Голос Незримого. Том 1 — страница 23 из 72

Заря-заряница,

Красная девица…

Из русск<ой>. песни

В небе-окияне

В золотом тумане —

Солнце-камень на облаке-острове…

А на камне с иголкою острою

Век сидит девица,

Райская царица,

Сердобольная мать – Богородица:

Обо всей <о> вселенной заботится.

С розовым убрусом

По косицам русым,

В сарафане, росой узороченном,

Заревой полосой отороченном,

Шьет она в покровы

Аер бирюзовый,

Чтоб покрыть им всю землю с ложбинами —

Всю тоску человечью с кручинами.

Лик ее умилен,

Взор слезой обилен…

Где улыбка та ляжет приветная, —

Там кайма побежит самоцветная.

Где слеза та канет —

Бисер там проглянет.

И стихают болезни с хворобами,

Зацветают пустыни с чащобами,

Девушка – с прикроем,

Старица – с покоем,

Молодица – с кудрявым дитятею,

И с приютом – убогая братия.

Матушка-царица!

Грудь моя багрится…

Крепкой нитью своей рудо-желтою

Ты зашей на ней рану тяжелую.

<1910–1913>

ВЕРБНАЯ

В ночь весна пришла к нам ранняя,

С ней – монашки в кудрях, странние,

С ними – гуси, журавли,

Льды же – лебеди – ушли.

Усажались крыши гнездами,

Окна – розовыми звездами,

Всюду куры занеслись

И ракиты развились.

В ночь иною стала сразу я:

Скучной, нежной, светлоглазою,

Поняла святую речь,

Не подумала прилечь.

Убрались ресницы слезами,

Золотые косы – грезами.

Так пошла я на крыльцо

Вынуть первое яйцо.

<1911 >

ЭТЮД НА КЛАВИКОРДАХ

Посвящается памяти В.Э. Борисова-Мусатова

Que le vent qui gémit, le roseau qui soupire,

Que les parfums légers de ton air embaumé,

Que tout ce qu’on entend, l’on voit ou l’on respire,

Tout dise: “Ils ont aimé!”

Lamartine[3]

Vivo 1. Искорки… Искорки…

Вспыхнуло.


Andante 2. В матово-синие, мотыльками заткáнные неба вуали запали янтарные крупные розы.
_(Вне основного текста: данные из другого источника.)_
/-- The recovery deadline of group g has passed without a trip: RUN (R100). -/
def State.recoverDue (s : State) (g : Nat) : State :=
  let v := s.grp g
  if v.st == .recovery && !v.held && v.recDl ≤ s.now then
    ((s.setGrp g { v.clearCause with st := .run }).refresh g).raise 3 [g]
  else s

/-- Source n, asserted at a fine timestamp, meets group g (Table 4.11). -/
def State.tripGroup (s : State) (n ts g : Nat) : State :=
  let s := s.recoverDue g
  let v := s.grp g
  match v.st with
  | .disabled => if forcesDisabled n then ((s.setGrp g (v.cause n ts)).refresh g) else s
  | .startup => ((s.deadTrip g ts).setGrp g ((s.deadTrip g ts).grp g |>.cause n ts)).latchGrp g
  | .test => ((s.deadTrip g ts).setGrp g ((s.deadTrip g ts).grp g |>.cause n ts)).latchGrp g
  | .run =>
    let s := s.deadTrip g ts
    let s := s.setGrp g ((s.grp g).cause n ts)
    if s.isCbc n then s.cbcTrip g else s.latchGrp g
  | .latched => (s.setGrp g (v.cause n ts)).refresh g
  | .recovery =>
    let s := s.deadTrip g ts
    let v := s.grp g
    if srcSev n ≤ v.maxSev then (s.setGrp g { v.cause n ts with held := true }).refresh g
    else ((s.setGrp g { v.cause n ts with escalated := true }).raise 7 [g]).latchGrp g

/-- Source n asserts at the matrix; every affected group sees it, in ascending number (R88). -/
def State.tripIn (s : State) (n ts : Nat) : State :=
  if s.trm.srcs.contains n then s
  else
    let s := { s with trm := { s.trm with srcs := insN s.trm.srcs n } }
    (List.range 16).foldl (fun s g => if s.routed n g then s.tripGroup n ts g else s) s

/-- Recoveries within the last 60 s (R103). -/
def State.recHist (s : State) (g : Nat) : List Nat := (s.grp g).recs.filter (fun t => s.now < t + 60 * ticksPerS)

/-- Start of a recovery or its restart would be the third within 60 s (R103). -/
def State.recThird (s : State) (g : Nat) : Bool :=
  match (s.grp g).recs with
  | _ :: b :: _ => s.now < b + 60 * ticksPerS
  | _ => false

/-- Record a recovery at this tick, with its deadline. -/
def State.recNote (s : State) (g : Nat) : State :=
  let v := s.grp g
  s.setGrp g { v with recs := s.now :: v.recs.take 1, recDl := s.now + s.fld (grpBase g) 15 0 * ticksPerMs }

/-- The last routed source releases while a force in RECOVERY holds: restart, or latch at the third
recovery (R101, R103). -/
def State.recRestart (s : State) (g : Nat) : State :=
  let s := s.setGrp g { s.grp g with held := false }
  if s.recThird g then
    ((s.setGrp g { s.grp g with recLimit := true, limPend := true }).raise 8 [g]).latchGrp g
  else ((s.recNote g).refresh g).raise 6 [g]

/-- Group g after a source has released. -/
def State.releaseGroup (s : State) (g : Nat) : State :=
  let v := s.grp g
  if v.st == .recovery && v.held && (s.routedOn g).isEmpty then s.recRestart g else s.refresh g

/-- Source n releases (R101). -/
def State.releaseIn (s : State) (n : Nat) : State :=
  if s.trm.srcs.contains n then
    let s := { s with trm := { s.trm with srcs := s.trm.srcs.filter (fun x => x != n) } }
    (List.range 16).foldl (fun s g => s.releaseGroup g) s
  else s

/-- CROSS sources follow the LATCHED groups until nothing changes (Table 4.3).  A CROSS source asserts at the tick of
the latch with fine part 0: DESIGN CHOICE (notes/assumptions/52.md). -/
def State.settle (s : State) (fuel : Nat) : State :=
  match fuel with
  | 0 => s
  | k + 1 =>
    match (List.range 16).find? (fun g => ((s.grp g).st == .latched) != s.trm.srcs.contains (350 + g)) with
    | none => s
    | some g =>
      if (s.grp g).st == .latched then (s.tripIn (350 + g) (s.now * 32)).settle k else (s.releaseIn (350 + g)).settle k

/-- A source asserts, with what follows from it at the matrix. -/
def State.assertSrc (s : State) (n ts : Nat) : State := (s.tripIn n ts).settle 64

/-- A source releases, with what follows from it at the matrix. -/
def State.releaseSrc (s : State) (n : Nat) : State := (s.releaseIn n).settle 64

/-- Fields of group g that its enabling checks (R92, Tables 4.9 and 4.10). -/
def State.grpFieldsOk (s : State) (g : Nat) : Bool :=
  let b := grpBase g
  safeLegal g (s.safeLvl g) && 1 ≤ s.fld b 15 0 && s.fld (b + 4) 31 27 ≤ 19
  && s.fld (b + 4) 12 0 ≤ s.fld (b + 4) 25 13 && 1 ≤ s.fld (b + 8) 31 24 && 1 ≤ s.fld (b + 8) 15 0

/-- A route or threshold with an illegal field reaches group g by its grp_mask (R92). -/
def State.routesBadFor (s : State) (g : Nat) : Bool :=
  ((List.range 94).map (· + 272)).any (fun n =>
    match routeReg n with
    | some r => s.routeBad n && s.rb r g
    | none => false)

/-- OCLi has an illegal field and is routed to group g (Table 4.8, R92): the groups in the grp_mask of its route, and
only while the route's en is 1: DESIGN CHOICE (notes/assumptions/52.md). -/
def State.oclBadFor (s : State) (g : Nat) : Bool :=
  (List.range 32).any (fun i =>
    let c := 0x2940 + 4 * i
    (95 < s.fld c 31 25 || s.fld c 14 13 == 3) && s.rb (0x2840 + 4 * i) 31 && s.rb (0x2840 + 4 * i) g)

/-- The whole check of R92 for group g. -/
def State.grpOk (s : State) (g : Nat) : Bool := s.grpFieldsOk g && !s.routesBadFor g && !s.oclBadFor g

/-! ### Gate channels' configuration -/

/-- GDV_SUP_CFG fields that are out of range: 0 pos_margin, 1 neg_margin, 2 bs_thr, 3 uv_filt, 4 il_gap
(Table 5.7). -/
def State.supBad (s : State) (k : Nat) : Bool :=
  let r := 0x3380
  match k with
  | 0 => !(4 ≤ s.fld r 31 28 && s.fld r 31 28 ≤ 12)
  | 1 => !(2 ≤ s.fld r 27 24 && s.fld r 27 24 ≤ 8)
         || (List.range 62).any (fun c => 4 + s.fld r 27 24 > 8 + 2 * s.fld (0x2A00 + 0x10 * c) 23 20)
  | 2 => !(70 ≤ s.fld r 23 16 && s.fld r 23 16 ≤ 110)
  | 3 => !(5 ≤ s.fld r 15 8 && s.fld r 15 8 ≤ 100)
  | _ => !(s.fld r 7 0 ≤ 80)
Через складки пушистые – облака, на чепцы из розовых тюлей похожие, браслеты и серьги проделись огнистые и кисеи светло-алые красой неусталою, упав к башням леса, вздымались и рвались кольцом серебристым луны. Огоньки прихотливые, пугливые, – зорь вечерних глашатаи заплелись в букли елок косматые, сувенир подарили черемухе, целовали сосны шею розовую…

И вздохнули жасмины наивные, задрожали ирисы влюбленные, маки, пурпурной влагой налитые, закивали в томительном трепете…

Загорелось веселье румяное и пожаром целующим захотело спалить чары Тайного, Невозможного, Недоступного…


Allegretto 3. С нежным смехом явились. Пришли на балкон.

Любовались. Большими очами сверкали. На пир мировой то одна,

то другая кивали.

Походили на бабочек пестро-крылатых, в васильковых и желтых,

букетами всюду расшитых шелках затонувших.

Их прически затейливо-милые, у одной бледно-желтыми трубками

спущены, у другой в сетке слитной волной колыхаются и блестят

чрез нее старым золотом, а высокая, гордая, бледная разделила

пробором серебряным на два ровных куска, как из черного дерева

свои косы – безлунные ночи.

Они обнимались, шептались, звенели запястьями, серьгами,

голосом, разражались порой кристально-журчащим смешком.

Слетели с балкона воздушно-неловко. Цветы прикололи.

«О красоты дубрав несравненные!»

«Соловьев воздыханья приятные!..»

Опять засверкал, по уступам запрыгал ручей, не жалеющий

жемчугов пены.

Упивались дыханьем цветов ароматным. Смущались легким

трепетом сердца-цветка непонятным.

От движенья их шали, водопадом зеленым струящиеся,

разлетаются, вьются, вкруг мшистых статуй обвиваются… Их

воланы друг с другом целуются… Лепестками на палевый бархат

дорожек ссыпаются…

Но вот уж с закатом, с мечтательным парком, с лебедями

любимыми нежно прощаются.

В важный, овалами темных портретов разубранный зал

возвращаются… Как восток ввечеру побледневшие… Как светляк в

ночь Купалы затлевшие…

Ждут. На цветистом диване сидят. Дожидаются…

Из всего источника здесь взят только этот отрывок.